WHAT TO WORK ON ▸ Below are some entries. Repeat exactly the lines from the one with "of RESUME. -/" through the one with "of SPILL_REFILL. -/", and only those.

SUPPLIED DATA ▸
►

/-- The operands of DESCRIPTOR_FETCH. -/
def Wf.descriptorFetch (q : Nat) : Bool :=
  decide (q < 8192)

/-- The operands of DESCRIPTOR_READ_COMPLETE. -/
def Wf.descriptorReadComplete (q : Nat) : Bool :=
  decide (q < 8192)

/-- The operands of NOP. -/
def Wf.nop (q : Nat) : Bool :=
  decide (q < 8192)

/-- The operands of GRAPH_LAUNCH. -/
def Wf.graphLaunch (q : Nat) : Bool :=
  decide (q < 8192)

/-- The operands of GRAPH_ABORT. -/
def Wf.graphAbort (q : Nat) : Bool :=
  decide (q < 8192)

/-- The operands of TOKEN_INJECT. -/
def Wf.tokenInject (q : Nat) : Bool :=
  decide (q < 8192)

/-- The operands of DMA_LIST. -/
def Wf.dmaList (q : Nat) : Bool :=
  decide (q < 8192)

/-- The operands of NODE_RUN. -/
def Wf.nodeRun (q : Nat) : Bool :=
  decide (q < 8192)

/-- The operands of COMPLETION_WRITE. -/
def Wf.completionWrite (c : Nat) : Bool :=
  decide (c < 64)

/-- The operands of MOD_TIME_EXPIRY. -/
def Wf.modTimeExpiry (c : Nat) : Bool :=
  decide (c < 64)

/-- The operands of MSIX_SEND. -/
def Wf.msixSend (v : Nat) : Bool :=
  decide (v < 256)

/-- The operands of HOLD_CONDITION_END. -/
def Wf.holdConditionEnd (c : HoldCond) (speed : Nat) (width : Nat) (mps : Nat) (mrrs : Nat) (host : PcieSet) : Bool :=
  (c != .linkDown || (decide (1 ≤ speed) && decide (speed ≤ 5) && [1, 2, 4, 8, 16].contains width)) && (c != .bmeClear || (host.bars.length == 3 && decide (host.bars.getD 0 0 % 0x4000000 = 0) && decide (host.bars.getD 1 0 % 0x1000000 = 0) && decide (host.bars.getD 2 0 % 0x100000000 = 0))) && [128, 256, 512].contains mps && [128, 256, 512, 1024, 2048, 4096].contains mrrs

/-- The operands of LOAD. -/
def Wf.load (init : Init) : Bool :=
  init.wf

/-- The operands of BIND. -/
def Wf.bind (init : Init) : Bool :=
  init.wf

/-- The operands of UNBIND. -/
def Wf.unbind (init : Init) : Bool :=
  init.wf

/-- The operands of RESUME. -/
def Wf.resume (init : Init) : Bool :=
  init.wf

/-- The operands of BAR4_BASE_WRITE. -/
def Wf.bar4BaseWrite (init : Init) : Bool :=
  init.wf

/-- The operands of BAR4_ACCESS. -/
def Wf.bar4Access (off : Nat) (len : Nat) (data : Option (List (Option Byte))) : Bool :=
  decide (1 ≤ len) && decide (len ≤ 4096) && decide (off + len ≤ 0x100000000) && data.all (fun l => decide (l.length = len))

/-- The operands of CQ_ENABLE. -/
def Wf.cqEnable (init : Init) (c : Nat) : Bool :=
  init.wf && decide (c < 64)

/-- The operands of INSTANCE_ACCEPT. -/
def Wf.instanceAccept (q : Nat) : Bool :=
  decide (q < 8192)

/-- The operands of NODE_FETCH. -/
def Wf.nodeFetch (i : Nat) : Bool :=
  decide (i < 512)

/-- The operands of TOKEN_RELEASE. -/
def Wf.tokenRelease (i : Nat) : Bool :=
  decide (i < 512)

/-- The operands of ARBITER_DECISION. -/
def Wf.arbiterDecision (cls : Nat) : Bool :=
  decide (1 ≤ cls) && decide (cls ≤ 8)

/-- The operands of NODE_TIMEOUT. -/
def Wf.nodeTimeout (i : Nat) : Bool :=
  decide (i < 512)

/-- The operands of TIMEOUT. -/
def Wf.timeout (i : Nat) : Bool :=
  decide (i < 512)

/-- The operands of PREEMPT_DONE. -/
def Wf.preemptDone (core : Nat) : Bool :=
  decide (core < 16)

/-- The operands of PREEMPT_TO. -/
def Wf.preemptTo (core : Nat) : Bool :=
  decide (core < 16)

/-- The operands of GROUP_DISABLE. -/
def Wf.groupDisable (init : Init) (g : Nat) : Bool :=
  init.wf && decide (g < 64)

/-- The operands of GROUP_DISABLE_FLUSH. -/
def Wf.groupDisableFlush (init : Init) (g : Nat) (weight : Nat) : Bool :=
  init.wf && decide (g < 64) && decide (weight < 256)

/-- The operands of GROUP_ENABLE. -/
def Wf.groupEnable (init : Init) (g : Nat) (weight : Nat) : Bool :=
  init.wf && decide (g < 64) && decide (weight < 256)

/-- The operands of UNIT_DISABLE. -/
def Wf.unitDisable (init : Init) : Bool :=
  init.wf

/-- The operands of UNIT_DISABLE_FLUSH. -/
def Wf.unitDisableFlush (init : Init) : Bool :=
  init.wf

/-- The operands of UNIT_ENABLE. -/
def Wf.unitEnable (init : Init) : Bool :=
  init.wf

/-- The operands of PRIV_RECORD_APPEND. -/
def Wf.privRecordAppend (q : Nat) : Bool :=
  decide (q < 4096)

/-- The operands of SPILL_REFILL. -/
def Wf.spillRefill (q : Nat) : Bool :=
  decide (q < 4096)

/-- The operands of PRIV_SET. -/
def Wf.privSet (init : Init) (q : Nat) : Bool :=
  init.wf && decide (q < 4096)

/-- The operands of CORE_DEVICE_ACCESS. -/
def Wf.coreDeviceAccess (c : Nat) (a : Nat) (n : Nat) (acc : CoreAcc) : Bool :=
  decide (c < 20) && [1, 2, 4, 8].contains n && decide (a < 0x10000000000000000) && acc.wf n

/-- The operands of CORE_BOOT. -/
def Wf.coreBoot (c : Nat) : Bool :=
  decide (c < 20)

/-- The operands of SCORE_HOLD. -/
def Wf.scoreHold (init : Init) (n : Nat) : Bool :=
  init.wf && decide (n < 16)

/-- The operands of SCORE_GO. -/
def Wf.scoreGo (init : Init) (n : Nat) : Bool :=
  init.wf && decide (n < 16)

/-- The operands of EXIT. -/
def Wf.exit (c : Nat) (flags : Nat) : Bool :=
  decide (c < 16) && decide (flags < 256)

/-- The operands of BOUNDARY. -/
def Wf.boundary (c : Nat) : Bool :=
  decide (c < 16)

/-- The operands of INPUT. -/
def Wf.inputCall (c : Nat) : Bool :=
  decide (c < 16)

/-- The operands of TTIME. -/
def Wf.ttimeCall (c : Nat) : Bool :=
  decide (c < 16)

/-- The operands of DATALOG. -/
def Wf.datalog (c : Nat) (q : Nat) : Bool :=
  decide (c < 16) && decide (q < 64)

/-- The operands of STEP_EXCEPTION. -/
def Wf.stepException (c : Nat) : Bool :=
  decide (c < 16)

/-- The operands of STEP_KILLED. -/
def Wf.stepKilled (c : Nat) : Bool :=
  decide (c < 16)

/-- The operands of STEP_ECC. -/
def Wf.stepEcc (c : Nat) : Bool :=
  decide (c < 20)

/-- The operands of WATCHDOG_EXPIRY. -/
def Wf.watchdogExpiry (k : Nat) : Bool :=
  decide (k < 4)

/-- The operands of KICK. -/
def Wf.kick (init : Init) (n : Nat) : Bool :=
  init.wf && decide (n < 4)

/-- The operands of MCORE_HOLD. -/
def Wf.mcoreHold (init : Init) (n : Nat) : Bool :=
  init.wf && decide (n < 4)

/-- The operands of MCORE_GO. -/
def Wf.mcoreGo (init : Init) (n : Nat) : Bool :=
  init.wf && decide (n < 4)

/-- The operands of MGMT_LOAD_UPDATE. -/
def Wf.mgmtLoadUpdate (loads : List Nat) : Bool :=
  loads.all (fun l => decide (l ≤ 100))

/-- The operands of MICROWORD_EXECUTE. -/
def Wf.microwordExecute (n : Nat) (k : Nat) : Bool :=
  decide (n < 32) && decide (k ≤ 512)

/-- The operands of SCRUB. -/
def Wf.scrub (w : Nat) : Bool :=
  decide (w < 4096)

/-- The operands of CHECK. -/
def Wf.check (init : Init) : Bool :=
  init.wf

/-- The operands of RELOAD. -/
def Wf.reload (init : Init) : Bool :=
  init.wf

/-- The operands of FIRST_EMISSION. -/
def Wf.firstEmission (n : Nat) (ofs : Nat) : Bool :=
  decide (n < 32) && decide (ofs < 4)

/-- The operands of VEC. -/
def Wf.vec (n : Nat) (k : Nat) : Bool :=
  decide (n < 32) && decide (1 ≤ k) && decide (k ≤ 16)

/-- The operands of RPT. -/
def Wf.rpt (n : Nat) (k : Nat) : Bool :=
  decide (n < 32) && decide (1 ≤ k) && decide (k ≤ 16)

/-- The operands of LOOP. -/
def Wf.loop (n : Nat) : Bool :=
  decide (n < 32)

/-- The operands of ENDL. -/
def Wf.endl (n : Nat) : Bool :=
  decide (n < 32)

/-- The operands of CALL. -/
def Wf.call (n : Nat) : Bool :=
  decide (n < 32)

/-- The operands of RET. -/
def Wf.ret (n : Nat) : Bool :=
  decide (n < 32)

/-- The operands of JMP. -/
def Wf.jmp (n : Nat) : Bool :=
  decide (n < 32)

/-- The operands of JCC. -/
def Wf.jcc (n : Nat) : Bool :=
  decide (n < 32)

/-- The operands of MATCH. -/
def Wf.matchInstr (n : Nat) : Bool :=
  decide (n < 32)

/-- The operands of WTRG. -/
def Wf.wtrg (n : Nat) : Bool :=
  decide (n < 32)

/-- The operands of TSET. -/
def Wf.tset (n : Nat) : Bool :=
  decide (n < 32)

/-- The operands of LSET. -/
def Wf.lset (n : Nat) : Bool :=
  decide (n < 32)

/-- The operands of SIG_PULSE. -/
def Wf.sigPulse (n : Nat) : Bool :=
  decide (n < 32)

/-- The operands of SIG_DRIVE_HIGH. -/
def Wf.sigDriveHigh (n : Nat) : Bool :=
  decide (n < 32)

/-- The operands of SIG_DRIVE_LOW. -/
def Wf.sigDriveLow (n : Nat) : Bool :=
  decide (n < 32)

/-- The operands of SIG_ARM_TDC. -/
def Wf.sigArmTdc (n : Nat) : Bool :=
  decide (n < 32)

/-- The operands of SIG_TRIGGER_AQ. -/
def Wf.sigTriggerAq (n : Nat) : Bool :=
  decide (n < 32)

/-- The operands of SIG_SET_FLAG. -/
def Wf.sigSetFlag (n : Nat) : Bool :=
  decide (n < 32)

/-- The operands of SIG_CLEAR_FLAG. -/
def Wf.sigClearFlag (n : Nat) : Bool :=
  decide (n < 32)

/-- The operands of SYNC. -/
def Wf.sync (n : Nat) : Bool :=
  decide (n < 32)

/-- The operands of HOLD_ON. -/
def Wf.holdOn (n : Nat) : Bool :=
  decide (n < 32)

/-- The operands of HOLD_OFF. -/
def Wf.holdOff (n : Nat) : Bool :=
  decide (n < 32)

◄

FINAL ANSWER ▸
/-- The operands of RESUME. -/
def Wf.resume (init : Init) : Bool :=
  init.wf

/-- The operands of BAR4_BASE_WRITE. -/
def Wf.bar4BaseWrite (init : Init) : Bool :=
  init.wf

/-- The operands of BAR4_ACCESS. -/
def Wf.bar4Access (off : Nat) (len : Nat) (data : Option (List (Option Byte))) : Bool :=
  decide (1 ≤ len) && decide (len ≤ 4096) && decide (off + len ≤ 0x100000000) && data.all (fun l => decide (l.length = len))

/-- The operands of CQ_ENABLE. -/
def Wf.cqEnable (init : Init) (c : Nat) : Bool :=
  init.wf && decide (c < 64)

/-- The operands of INSTANCE_ACCEPT. -/
def Wf.instanceAccept (q : Nat) : Bool :=
  decide (q < 8192)

/-- The operands of NODE_FETCH. -/
def Wf.nodeFetch (i : Nat) : Bool :=
  decide (i < 512)

/-- The operands of TOKEN_RELEASE. -/
def Wf.tokenRelease (i : Nat) : Bool :=
  decide (i < 512)

/-- The operands of ARBITER_DECISION. -/
def Wf.arbiterDecision (cls : Nat) : Bool :=
  decide (1 ≤ cls) && decide (cls ≤ 8)

/-- The operands of NODE_TIMEOUT. -/
def Wf.nodeTimeout (i : Nat) : Bool :=
  decide (i < 512)

/-- The operands of TIMEOUT. -/
def Wf.timeout (i : Nat) : Bool :=
  decide (i < 512)

/-- The operands of PREEMPT_DONE. -/
def Wf.preemptDone (core : Nat) : Bool :=
  decide (core < 16)

/-- The operands of PREEMPT_TO. -/
def Wf.preemptTo (core : Nat) : Bool :=
  decide (core < 16)

/-- The operands of GROUP_DISABLE. -/
def Wf.groupDisable (init : Init) (g : Nat) : Bool :=
  init.wf && decide (g < 64)

/-- The operands of GROUP_DISABLE_FLUSH. -/
def Wf.groupDisableFlush (init : Init) (g : Nat) (weight : Nat) : Bool :=
  init.wf && decide (g < 64) && decide (weight < 256)

/-- The operands of GROUP_ENABLE. -/
def Wf.groupEnable (init : Init) (g : Nat) (weight : Nat) : Bool :=
  init.wf && decide (g < 64) && decide (weight < 256)

/-- The operands of UNIT_DISABLE. -/
def Wf.unitDisable (init : Init) : Bool :=
  init.wf

/-- The operands of UNIT_DISABLE_FLUSH. -/
def Wf.unitDisableFlush (init : Init) : Bool :=
  init.wf

/-- The operands of UNIT_ENABLE. -/
def Wf.unitEnable (init : Init) : Bool :=
  init.wf

/-- The operands of PRIV_RECORD_APPEND. -/
def Wf.privRecordAppend (q : Nat) : Bool :=
  decide (q < 4096)

/-- The operands of SPILL_REFILL. -/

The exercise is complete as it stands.